[Opening Material for this task section]

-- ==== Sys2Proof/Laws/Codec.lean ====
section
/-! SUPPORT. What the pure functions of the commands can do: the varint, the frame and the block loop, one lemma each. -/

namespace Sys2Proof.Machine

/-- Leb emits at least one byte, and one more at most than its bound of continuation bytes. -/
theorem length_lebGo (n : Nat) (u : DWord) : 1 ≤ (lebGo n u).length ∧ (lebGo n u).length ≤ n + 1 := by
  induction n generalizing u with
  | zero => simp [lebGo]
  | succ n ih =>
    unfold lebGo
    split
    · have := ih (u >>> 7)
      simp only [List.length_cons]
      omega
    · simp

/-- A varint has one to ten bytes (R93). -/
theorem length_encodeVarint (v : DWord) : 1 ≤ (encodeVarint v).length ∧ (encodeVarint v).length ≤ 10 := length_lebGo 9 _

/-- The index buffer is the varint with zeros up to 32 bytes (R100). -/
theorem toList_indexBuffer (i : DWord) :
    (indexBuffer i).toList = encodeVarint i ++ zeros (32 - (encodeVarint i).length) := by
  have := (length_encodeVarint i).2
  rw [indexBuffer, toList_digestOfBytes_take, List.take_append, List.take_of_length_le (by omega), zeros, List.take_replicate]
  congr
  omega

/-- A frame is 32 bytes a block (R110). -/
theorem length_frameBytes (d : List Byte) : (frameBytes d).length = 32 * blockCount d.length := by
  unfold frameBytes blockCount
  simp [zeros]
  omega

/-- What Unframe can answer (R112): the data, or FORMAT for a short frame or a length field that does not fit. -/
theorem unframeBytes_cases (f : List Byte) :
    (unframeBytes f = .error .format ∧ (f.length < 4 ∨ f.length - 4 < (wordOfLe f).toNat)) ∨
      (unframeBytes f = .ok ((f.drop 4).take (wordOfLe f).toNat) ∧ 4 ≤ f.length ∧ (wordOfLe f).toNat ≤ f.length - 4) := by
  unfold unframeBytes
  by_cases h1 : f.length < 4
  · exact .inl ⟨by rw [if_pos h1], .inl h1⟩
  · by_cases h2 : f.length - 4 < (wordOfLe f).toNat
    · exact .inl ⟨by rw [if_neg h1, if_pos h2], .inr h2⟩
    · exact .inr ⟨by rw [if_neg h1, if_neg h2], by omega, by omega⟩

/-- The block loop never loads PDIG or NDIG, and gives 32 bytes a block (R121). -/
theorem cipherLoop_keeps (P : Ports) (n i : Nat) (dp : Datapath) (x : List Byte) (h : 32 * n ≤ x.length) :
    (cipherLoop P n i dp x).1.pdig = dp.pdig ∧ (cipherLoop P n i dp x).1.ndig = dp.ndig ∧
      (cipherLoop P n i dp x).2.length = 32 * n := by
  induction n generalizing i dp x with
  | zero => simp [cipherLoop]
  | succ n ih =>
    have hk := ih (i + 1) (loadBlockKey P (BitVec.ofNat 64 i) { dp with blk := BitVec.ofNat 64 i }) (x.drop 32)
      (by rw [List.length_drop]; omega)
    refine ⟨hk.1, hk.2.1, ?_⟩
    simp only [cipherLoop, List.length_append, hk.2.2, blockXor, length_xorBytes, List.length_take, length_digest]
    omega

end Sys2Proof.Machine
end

[Closing Material for this task section]

Directions for this task: In how many lines of the records does the word "blockCount" appear? Reply with the number only.

Answer box: 2